Notes for Week 9 Anomaly Detection

@(读书笔记)[Machine Learning]

Anomaly Detection

主要应用于Unsupervised learning，但同时也用到了Supervised learning中的一些方法。
数据集通常是unlabelled。
常用的方法是密度分析（Density estimation）：
- 使用数据集$ {x^{(1)},x^{(2)},\dots.x^{(m)}} $训练出一个model $ p(x) $
- 当$ p(x_{test}) < \epsilon $时，则将$ x_{test} $标记为anomaly；$ p(x_{test}) \geq \epsilon $时，则将$ x_{test} $标记为non-anomaly
后文中使用到的方法就是密度分析（Density estimation）。

Gaussian (Normal) Distribution

$ x \backsim \mathcal{N}(\mu,\sigma^2) $表示$ x $服从参数为$ \mu,\sigma^2 $的高斯分布。
$ \mu $表示均值（mean），$ \sigma^2 $表示方差（variance）。
高斯分布的方程：$ p(x;\mu,\sigma^2) = \frac{1}{\sqrt{2\pi}\sigma}\mathrm{exp}(-\frac{(x-\mu)^2}{2\sigma^2}) $

Parameter estimation

通常在给定数据集时，我们并不知道$ {x^{(1)},x^{(2)},\dots.x^{(m)}} \space x^{(i)} \in \mathbb{R} $服从怎样的高斯分布（即不知道参数$ \mu $和参数$ \sigma^2 $）。可以通过以下公式计算（根据极大似然定理maximum likelihood）：

[\mu = \frac{1}{m}\sum_{i=1}^mx^{(i)}]

[\sigma^2 = \frac{1}{m}\sum_{i=1}^m(x^{(i)} - \mu)^2]

Algorithm

假设我们有大小为$ m $的数据集$ {x^{(1)},x^{(2)},\dots.x^{(m)}} \space x^{(i)} \in \mathbb{R} $，总共$ n $个特征$ x_1,x_2,\dots,x_n $，model $ p(x) $的计算方法是：

[p(x) = p(x_1;\mu_1,\sigma_1^2)p(x_2;\mu_2,\sigma_2^2)p(x_3;\mu_3,\sigma_3^2)\dots p(x_n;\mu_n,\sigma_n^2)]

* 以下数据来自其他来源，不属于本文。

-- ==== Sys2Proof/Machine/MboxOps.lean ====
section
/-! DEFINITION. Requests on their way to a mailbox: envelopes, segments, the request rings of the PCIe host, and what a role
move refuses; requests of the module's own (14 R397 to R400, R412, R418, R420, R421). -/

namespace Sys2Proof.Machine

open Sys2Proof

/-! ## Envelopes (R398, R399) -/

/-- The status that the checks of an envelope itself give, if any; `seg` is the path's largest segment. -/
def envelopeErr (seg : Nat) (b : List Byte) : Option Nat :=
  if leAt b 0 2 ≠ 1 ∨ seg < leAt b 16 2 ∨ b.length < 32 then some stBadEnvelope
  else if leAt b 18 2 ≠ 0 ∨ leAt b 20 4 % 2 ^ 32 / 2 ≠ 0 ∨ leAt b 24 8 ≠ 0 then some stInvalidArg
  else none
/-- What the header of a Garzet message says of a request in it; zeros on the other paths (R418). -/
structure Route where
  role : Nat := 0
  epoch : Nat := 0
  corr : Nat := 0
  srcRole : Nat := 0
  srcEpoch : Nat := 0
/-- A request with a route. -/
def Request.via (q : Request) (r : Route) : Request :=
  { q with targetRole := r.role, targetEpoch := r.epoch, corr := r.corr, srcRole := r.srcRole, srcEpoch := r.srcEpoch }
/-- A request of a message's envelope. -/
def requestOf (b : List Byte) (err : Option Nat) (bytes : List Byte) (r : Route) : Request :=
  ({ tag := leAt b 4 4, command := leAt b 2 2, envErr := err, bytes := bytes } : Request).via r

/-! ## Segments (R400) -/

/-- The open assembly of a mailbox ends with BAD_ENVELOPE. -/
def Mailbox.badAssembly (m : Mailbox) (r : Route) : Mailbox :=
  match m.asm with
  | none => m
  | some a => { m with
      asm := none
      queue := m.queue ++
        [({ tag := a.tag, command := a.command, envErr := some stBadEnvelope, bytes := [] } : Request).via r] }
/-- Take a segment that fits the assembly `a`. -/
def Mailbox.segment (m : Mailbox) (a : Assembly) (b : List Byte) (r : Route) : Mailbox :=
  let bytes := a.bytes ++ slice b 32 (leAt b 16 2)
  let last := leAt b 20 4 % 2 == 1
  if a.length < bytes.length || (last && decide (bytes.length < a.length)) then
    { ({ m with asm := some a }.badAssembly r) with discardTag := some a.tag }
  else if last then
    { m with asm := none, queue := m.queue ++ [requestOf b none bytes r] }
  else { m with asm := some { a with bytes := bytes } }
/-- A message that carries a request, or a segment of one, arrives at its mailbox. -/
def Mailbox.message (m : Mailbox) (b : List Byte) (r : Route) : Mailbox :=
  let tag := leAt b 4 4
  let off := leAt b 12 4
  let length := leAt b 8 4
  let cmd := leAt b 2 2
  match envelopeErr (segMax m.path) b with
  | some e =>
    let m1 := m.badAssembly r
    { m1 with queue := m1.queue ++ [requestOf b (some e) [] r], discardTag := some tag }
  | none =>
    if off ≠ 0 && m.discardTag == some tag then m
    else if off = 0 then
      let m1 := { m.badAssembly r with discardTag := none }
      if 1048576 < length then
        { m1 with queue := m1.queue ++ [requestOf b (some stBadEnvelope) [] r], discardTag := some tag }
      else m1.segment { tag := tag, command := cmd, length := length, bytes := [] } b r
    else match m.asm with
      | none => { m with queue := m.queue ++ [requestOf b (some stBadEnvelope) [] r], discardTag := some tag }
      | some a =>
        if a.tag = tag && a.command = cmd && a.length = length && a.bytes.length = off then m.segment a b r
        else { m.badAssembly r with discardTag := some tag }

/-! ## Request rings (R412) -/

/-- The next whole message of a PCIe mailbox's request ring, its entries taken from the ring. A SEG_LENGTH above the largest
segment takes the entries it counts that are there (log entry 47). -/
def State.ringMessage (s : State) (m : Nat) : Option (List Byte × State) :=
  let q := s.queue (16 + 2 * m)
  if q.fill = 0 then none
  else
    let seg := leAt (s.lpRead (q.slotAddr q.ci) 64) 16 2
    let n := (32 + seg + 63) / 64
    let k := if 4064 < seg then min n q.fill else n
    if q.fill < k then none
    else
      let bytes := ((List.range k).flatMap fun i => s.lpRead (q.slotAddr (q.ci + i)) 64).take (32 + seg)
      some (bytes, s.setQueue (16 + 2 * m) { q with ci := (q.ci + k) % 2 ^ 32 })
/-- Take messages from the ring until the mailbox holds a complete request. -/
def State.ringFetch (s : State) (m : Nat) (n : Nat) : State :=
  repeatWhile (fun z =>
    let b := z.box .pcie m
    if !b.enable || !b.queue.isEmpty then none
    else (z.ringMessage m).map fun x => x.2.setBox (b.message x.1 {})) n s
/-- Complete requests that a PCIe mailbox holds, those in its ring included (QUEUED). -/
def State.queuedIn (s : State) (m : Nat) : Nat → Nat
  | 0 => 0
  | f + 1 =>
    let s1 := s.ringFetch m 256
    let b := s1.box .pcie m
    if b.queue.isEmpty then 0
    else b.queue.length + (s1.setBox { b with queue := [] }).queuedIn m f

/-! ## What a role move refuses (R310, R421) -/

/-- The 16 bytes of a ROLE_MOVED payload (10 R309). -/
def movedBytes (m : MovedMsg) : List Byte :=
  beBytes 4 m.role ++ beBytes 2 m.refusedEpoch ++ beBytes 2 m.holderBerth ++ beBytes 2 m.holderEpoch ++ beBytes 4 m.refusedSeq
  ++ beBytes 1 m.typ ++ [0]
/-- The payload that refuses a message for a role at an epoch. -/
def State.movedMsg (s : State) (role epoch seq typ : Nat) : MovedMsg :=
  let h := s.holderOf role
  { role := role, refusedEpoch := epoch, holderBerth := (h.map (·.1)).getD 0xFFFF, holderEpoch := (h.map (·.2)).getD 0
    refusedSeq := seq, typ := typ }
/-- Answer a request that was not taken. -/
def State.answerUntaken (s : State) (path : Path) (box tag command status corr : Nat) (payload : List Field) : State :=
  s.handOver { path := path, box := box, tag := tag, command := command, status := status, doneAt := s.now
               payload := payload, corr := corr }
/-- The requests of the Garzet mailboxes that address a role released: each is answered ROLE_MOVED. -/
def State.refuseRole (s : State) (r : Nat) : State :=
  (s.mbox.boxes.filter fun b => b.path == .garzet).foldl (fun z b =>
    (b.queue.filter fun q => q.targetRole == r).foldl (fun y q =>
      y.answerUntaken .garzet b.box q.tag q.command stRoleMoved q.corr [.struct (movedBytes (y.movedMsg r q.targetEpoch 0 3))])
      (z.setBox { z.box b.path b.box with queue := b.queue.filter fun q => q.targetRole != r })) s

/-! ## Garzet mailboxes (R418) -/

/-- COMMAND of a MAILBOX payload. -/
def mailCommand (b : List Byte) : Nat := leAt b 2 2
/-- The open Garzet mailboxes. -/
def State.garzetBoxes (s : State) : List Mailbox := s.mbox.boxes.filter fun b => b.path == .garzet
/-- A delivered request joins the mailbox of its sender; without room it is answered BUSY. -/
def State.garzetRequest (s : State) (key : Nat) (r : Route) (bytes : List Byte) : State :=
  let open_ := s.garzetBoxes.any fun b => b.box == key
  let b := s.box .garzet key
  if (!open_ && decide (32 ≤ s.garzetBoxes.length)) || decide (16 ≤ b.queue.length) then
    (s.countPath .garzet fun c => { c with busy := inc64 c.busy }).answerUntaken .garzet key (leAt bytes 4 4) (mailCommand bytes)
      stBusy r.corr []
  else
    let m : Mailbox := { b with enable := true, lastReqAt := s.now, state := if b.state == .disabled then .idle else b.state }
    s.setBox (m.message bytes r)

/-! ## Requests of the module's own (14 R397, R420) -/

/-- The bytes of a request in one message. -/
def requestBytes (cmd tag : Nat) (payload : List Byte) : List Byte :=
  leBytes 2 1 ++ leBytes 2 cmd ++ leBytes 4 tag ++ leBytes 4 payload.length ++ leBytes 4 0 ++ leBytes 2 payload.length
  ++ leBytes 2 0 ++ leBytes 4 1 ++ leBytes 8 0 ++ payload
/-- Send a request to a holder at an epoch; to this module itself it passes inside, and a full stream refuses it. -/
def State.mailOut (s : State) (h e : Nat) (r : SentReq) : State :=
  let x := s.streamTx h
  if s.net.berth == some h then s.garzetRequest h
      { role := r.role, epoch := e, corr := r.corr, srcRole := r.srcRole
        srcEpoch := ((s.ownRole r.srcRole).map (·.epoch)).getD s.net.moduleEpoch } r.bytes
  else if 64 ≤ x.unacked.length ∧ 256 ≤ x.queued.length then s.requestDone r.corr stBusy []
  else s.sendReliable h h (.mailbox r.bytes) r.srcRole (((s.ownRole r.srcRole).map (·.epoch)).getD s.net.moduleEpoch) r.role e r.corr
/-- Send a request to the ACTIVE holder of a role, and await its reply. -/
def State.sendRequest (s : State) (srcRole role cmd answerNs : Nat) (payload : List Byte) (slot : Nat := 0) : State :=
  let corr := s.net.corr
  let holder := s.holderOf role
  let r : SentReq := { corr := corr, slot := slot, srcRole := srcRole, role := role, epoch := (holder.map (·.2)).getD 0
                       command := cmd, sentAt := s.now, waitUntil := s.now + answerNs + 30000000
                       bytes := requestBytes cmd corr payload, got := [] }
  let s1 := { s with net := { s.net with corr := (corr + 1) % 65536, requests := r :: s.net.requests } }
  match holder with
  | none => s1
  | some (h, e) => s1.mailOut h e r

end Sys2Proof.Machine
end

[p(x) = \prod_{j=1}^np(x_j;\mu_j,\sigma_j^2)]

总结一下Anomaly detection algorithm：

选择可以区别出anomaly的特征$ x_j $
计算参数$ \mu_1,\dots,\mu_n,\sigma_1^2,\dots,\sigma_n^2 $
- $ \mu_j = \frac{1}{m}\sum_{i=1}^mx_j^{(i)} $
- $ \sigma_j^2 = \frac{1}{m}\sum_{i=1}^m(x_j^{(i)} - \mu_j)^2 $
对于新的测试数据$ x $，计算$ p(x) $：
- $ p(x) = \prod_{j=1}^np(x_j;\mu_j,\sigma_j^2) = \prod_{j=1}^n\frac{1}{\sqrt{2\pi}\sigma_j}\mathrm{exp}(-\frac{(x_j-\mu_j)^2}{2\sigma_j^2})$
- 如果$ p(x) < \epsilon $，则判定为anomaly

Anomaly Detection vs. Supervised Learning

Anomaly detection	Supervised Learning
Very small number of positive examples ($ y=1 $). (0-20 is common). Large number of negative ($ y=0 $) examples. Many defferent “types” of anomalies. Hard for any algorithm to learn from positive examples what the anomalies look like;	Large number of both positive and negative examples. Enough positive examples for algorithm to get a sense of what positive examples are like, future positive examples likely to be similar to ones in training set.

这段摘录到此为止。